TASK DIRECTIONS: Report every line below that has the string "isTv" in it.

INPUT DATA:
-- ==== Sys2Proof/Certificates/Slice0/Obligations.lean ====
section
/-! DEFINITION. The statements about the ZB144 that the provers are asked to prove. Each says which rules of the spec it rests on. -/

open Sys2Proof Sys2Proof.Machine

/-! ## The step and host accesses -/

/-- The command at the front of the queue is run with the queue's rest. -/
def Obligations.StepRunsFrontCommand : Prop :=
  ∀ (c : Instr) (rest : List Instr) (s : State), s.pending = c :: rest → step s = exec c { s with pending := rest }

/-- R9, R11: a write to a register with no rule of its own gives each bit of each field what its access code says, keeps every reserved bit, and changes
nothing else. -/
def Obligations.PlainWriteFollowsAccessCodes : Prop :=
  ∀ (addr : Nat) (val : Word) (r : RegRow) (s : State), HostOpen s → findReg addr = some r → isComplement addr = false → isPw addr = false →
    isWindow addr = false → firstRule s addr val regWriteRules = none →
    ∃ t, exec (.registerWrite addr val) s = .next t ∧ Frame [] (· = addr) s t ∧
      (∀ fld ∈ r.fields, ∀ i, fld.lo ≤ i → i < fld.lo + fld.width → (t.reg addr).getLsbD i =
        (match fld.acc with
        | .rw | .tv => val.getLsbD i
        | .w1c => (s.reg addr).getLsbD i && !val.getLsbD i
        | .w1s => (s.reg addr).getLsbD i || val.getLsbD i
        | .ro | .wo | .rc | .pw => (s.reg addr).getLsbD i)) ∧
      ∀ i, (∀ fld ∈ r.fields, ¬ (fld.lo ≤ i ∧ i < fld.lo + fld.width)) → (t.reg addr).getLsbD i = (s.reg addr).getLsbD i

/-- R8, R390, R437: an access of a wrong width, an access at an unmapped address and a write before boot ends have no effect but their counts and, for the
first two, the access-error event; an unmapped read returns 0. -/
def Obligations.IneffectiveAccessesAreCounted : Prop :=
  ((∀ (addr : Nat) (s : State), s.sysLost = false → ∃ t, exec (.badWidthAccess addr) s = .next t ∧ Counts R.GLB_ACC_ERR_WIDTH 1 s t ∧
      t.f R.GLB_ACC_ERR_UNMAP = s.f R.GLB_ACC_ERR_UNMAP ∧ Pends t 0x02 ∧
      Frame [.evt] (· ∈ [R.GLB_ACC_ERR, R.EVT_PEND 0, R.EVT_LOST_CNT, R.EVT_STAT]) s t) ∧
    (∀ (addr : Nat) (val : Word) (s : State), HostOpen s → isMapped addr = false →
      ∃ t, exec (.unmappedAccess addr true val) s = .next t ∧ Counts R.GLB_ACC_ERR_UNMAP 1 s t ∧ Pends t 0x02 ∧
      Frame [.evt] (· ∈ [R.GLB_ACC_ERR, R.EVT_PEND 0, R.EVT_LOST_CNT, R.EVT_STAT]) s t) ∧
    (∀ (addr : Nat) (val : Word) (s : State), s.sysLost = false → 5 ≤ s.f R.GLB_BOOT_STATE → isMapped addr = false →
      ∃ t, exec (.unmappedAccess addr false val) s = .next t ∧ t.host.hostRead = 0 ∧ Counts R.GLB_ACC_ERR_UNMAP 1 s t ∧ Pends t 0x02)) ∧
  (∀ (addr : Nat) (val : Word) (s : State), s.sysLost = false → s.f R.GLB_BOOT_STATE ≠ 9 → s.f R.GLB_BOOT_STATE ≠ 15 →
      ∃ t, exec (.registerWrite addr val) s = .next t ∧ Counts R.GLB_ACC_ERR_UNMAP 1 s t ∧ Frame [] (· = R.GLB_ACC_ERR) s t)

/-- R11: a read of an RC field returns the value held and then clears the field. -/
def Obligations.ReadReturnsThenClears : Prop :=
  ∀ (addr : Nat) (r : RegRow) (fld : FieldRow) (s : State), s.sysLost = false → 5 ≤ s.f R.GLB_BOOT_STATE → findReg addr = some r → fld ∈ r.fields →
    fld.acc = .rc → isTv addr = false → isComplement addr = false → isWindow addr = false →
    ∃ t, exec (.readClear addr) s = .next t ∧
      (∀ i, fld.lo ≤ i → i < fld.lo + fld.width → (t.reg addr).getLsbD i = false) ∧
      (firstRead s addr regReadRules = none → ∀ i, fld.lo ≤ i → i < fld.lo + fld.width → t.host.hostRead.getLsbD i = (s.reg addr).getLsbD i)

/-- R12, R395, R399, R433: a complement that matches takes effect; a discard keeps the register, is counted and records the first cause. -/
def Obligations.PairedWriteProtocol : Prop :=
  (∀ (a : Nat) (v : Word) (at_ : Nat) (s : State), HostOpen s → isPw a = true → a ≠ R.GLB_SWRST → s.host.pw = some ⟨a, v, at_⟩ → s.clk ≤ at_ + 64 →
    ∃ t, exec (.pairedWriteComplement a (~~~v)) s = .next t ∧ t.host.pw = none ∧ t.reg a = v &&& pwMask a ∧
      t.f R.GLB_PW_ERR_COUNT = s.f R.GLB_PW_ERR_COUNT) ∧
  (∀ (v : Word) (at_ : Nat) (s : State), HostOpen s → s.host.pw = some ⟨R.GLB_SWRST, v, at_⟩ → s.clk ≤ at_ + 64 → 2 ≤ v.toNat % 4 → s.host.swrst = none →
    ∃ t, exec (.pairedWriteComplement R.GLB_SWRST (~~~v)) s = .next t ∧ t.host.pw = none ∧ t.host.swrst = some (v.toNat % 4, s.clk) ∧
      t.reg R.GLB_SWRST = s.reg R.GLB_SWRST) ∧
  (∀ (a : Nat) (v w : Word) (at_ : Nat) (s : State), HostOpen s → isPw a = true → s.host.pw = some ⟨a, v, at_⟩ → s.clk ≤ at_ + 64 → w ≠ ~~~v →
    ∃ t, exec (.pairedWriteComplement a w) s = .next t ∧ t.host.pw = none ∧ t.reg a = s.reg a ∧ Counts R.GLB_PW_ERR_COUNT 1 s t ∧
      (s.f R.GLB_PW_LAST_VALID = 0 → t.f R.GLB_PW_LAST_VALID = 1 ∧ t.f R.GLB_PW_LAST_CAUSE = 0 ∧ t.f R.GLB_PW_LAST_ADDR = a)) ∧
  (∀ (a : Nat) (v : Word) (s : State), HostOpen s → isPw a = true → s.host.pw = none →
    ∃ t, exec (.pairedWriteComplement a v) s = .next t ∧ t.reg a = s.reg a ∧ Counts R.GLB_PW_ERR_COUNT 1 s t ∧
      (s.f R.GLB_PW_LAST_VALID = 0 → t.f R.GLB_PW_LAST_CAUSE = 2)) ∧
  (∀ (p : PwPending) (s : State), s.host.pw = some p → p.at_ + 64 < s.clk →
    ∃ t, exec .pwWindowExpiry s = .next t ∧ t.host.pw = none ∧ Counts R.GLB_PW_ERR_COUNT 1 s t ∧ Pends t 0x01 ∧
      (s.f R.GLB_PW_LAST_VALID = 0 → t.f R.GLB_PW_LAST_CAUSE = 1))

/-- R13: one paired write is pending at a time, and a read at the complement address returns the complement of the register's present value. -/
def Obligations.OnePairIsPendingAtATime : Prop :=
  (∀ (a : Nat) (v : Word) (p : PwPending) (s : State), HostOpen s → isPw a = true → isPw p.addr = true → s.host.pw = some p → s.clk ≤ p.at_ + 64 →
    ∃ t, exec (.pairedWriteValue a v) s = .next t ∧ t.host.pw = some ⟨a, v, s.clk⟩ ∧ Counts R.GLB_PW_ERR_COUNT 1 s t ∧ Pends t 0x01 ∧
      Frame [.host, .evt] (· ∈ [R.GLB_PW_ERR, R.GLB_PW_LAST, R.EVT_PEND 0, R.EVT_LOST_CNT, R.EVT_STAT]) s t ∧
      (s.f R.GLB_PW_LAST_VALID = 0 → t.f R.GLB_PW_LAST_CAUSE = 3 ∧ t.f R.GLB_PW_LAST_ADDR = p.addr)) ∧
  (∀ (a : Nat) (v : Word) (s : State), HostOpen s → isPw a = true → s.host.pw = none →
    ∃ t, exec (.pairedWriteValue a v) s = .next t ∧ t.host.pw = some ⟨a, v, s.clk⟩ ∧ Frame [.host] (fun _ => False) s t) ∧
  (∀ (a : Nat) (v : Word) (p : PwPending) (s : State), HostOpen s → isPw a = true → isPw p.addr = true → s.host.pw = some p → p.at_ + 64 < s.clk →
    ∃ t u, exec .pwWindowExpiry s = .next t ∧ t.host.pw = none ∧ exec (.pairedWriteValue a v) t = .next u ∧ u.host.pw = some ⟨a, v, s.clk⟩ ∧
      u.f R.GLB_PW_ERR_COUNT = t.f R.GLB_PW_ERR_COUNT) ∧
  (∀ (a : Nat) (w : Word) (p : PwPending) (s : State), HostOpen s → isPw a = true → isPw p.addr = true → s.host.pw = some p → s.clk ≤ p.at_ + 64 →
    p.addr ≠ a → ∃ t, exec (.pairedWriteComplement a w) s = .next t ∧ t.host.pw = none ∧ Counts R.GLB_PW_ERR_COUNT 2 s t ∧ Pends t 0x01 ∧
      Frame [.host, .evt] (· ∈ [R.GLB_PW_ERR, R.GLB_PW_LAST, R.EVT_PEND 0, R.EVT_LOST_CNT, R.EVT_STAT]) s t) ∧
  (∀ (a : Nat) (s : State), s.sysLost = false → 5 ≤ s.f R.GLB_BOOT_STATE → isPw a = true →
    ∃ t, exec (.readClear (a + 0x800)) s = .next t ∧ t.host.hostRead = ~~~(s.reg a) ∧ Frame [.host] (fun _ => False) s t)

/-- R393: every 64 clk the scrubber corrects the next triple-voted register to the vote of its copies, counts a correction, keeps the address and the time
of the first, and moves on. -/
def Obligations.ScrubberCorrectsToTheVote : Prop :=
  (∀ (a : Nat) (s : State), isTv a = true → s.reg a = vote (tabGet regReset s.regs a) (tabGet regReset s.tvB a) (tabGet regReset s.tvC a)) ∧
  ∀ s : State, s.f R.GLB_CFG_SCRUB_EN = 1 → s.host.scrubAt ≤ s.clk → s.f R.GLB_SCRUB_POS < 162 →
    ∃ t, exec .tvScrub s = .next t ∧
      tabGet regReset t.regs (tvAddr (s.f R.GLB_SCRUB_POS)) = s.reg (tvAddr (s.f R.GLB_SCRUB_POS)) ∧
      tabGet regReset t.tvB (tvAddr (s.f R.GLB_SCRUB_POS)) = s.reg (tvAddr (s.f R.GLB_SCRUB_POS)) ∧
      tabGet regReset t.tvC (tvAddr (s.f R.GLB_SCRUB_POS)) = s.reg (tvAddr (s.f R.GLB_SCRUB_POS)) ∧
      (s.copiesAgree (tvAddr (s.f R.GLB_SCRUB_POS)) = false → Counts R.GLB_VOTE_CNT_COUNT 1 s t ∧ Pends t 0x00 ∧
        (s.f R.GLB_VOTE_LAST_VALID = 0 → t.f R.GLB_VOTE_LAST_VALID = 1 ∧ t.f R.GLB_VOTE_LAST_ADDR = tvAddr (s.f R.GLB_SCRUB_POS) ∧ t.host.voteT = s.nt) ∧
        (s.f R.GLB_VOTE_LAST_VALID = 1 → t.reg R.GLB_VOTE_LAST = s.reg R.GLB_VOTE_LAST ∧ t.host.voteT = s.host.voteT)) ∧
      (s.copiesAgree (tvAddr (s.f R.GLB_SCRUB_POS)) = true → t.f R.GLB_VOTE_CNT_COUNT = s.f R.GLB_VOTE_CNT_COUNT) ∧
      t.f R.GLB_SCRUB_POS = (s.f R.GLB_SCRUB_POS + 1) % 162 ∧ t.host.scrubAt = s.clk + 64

OUTPUT BELOW:
    fld.acc = .rc → isTv addr = false → isComplement addr = false → isWindow addr = false →
  (∀ (a : Nat) (s : State), isTv a = true → s.reg a = vote (tabGet regReset s.regs a) (tabGet regReset s.tvB a) (tabGet regReset s.tvC a)) ∧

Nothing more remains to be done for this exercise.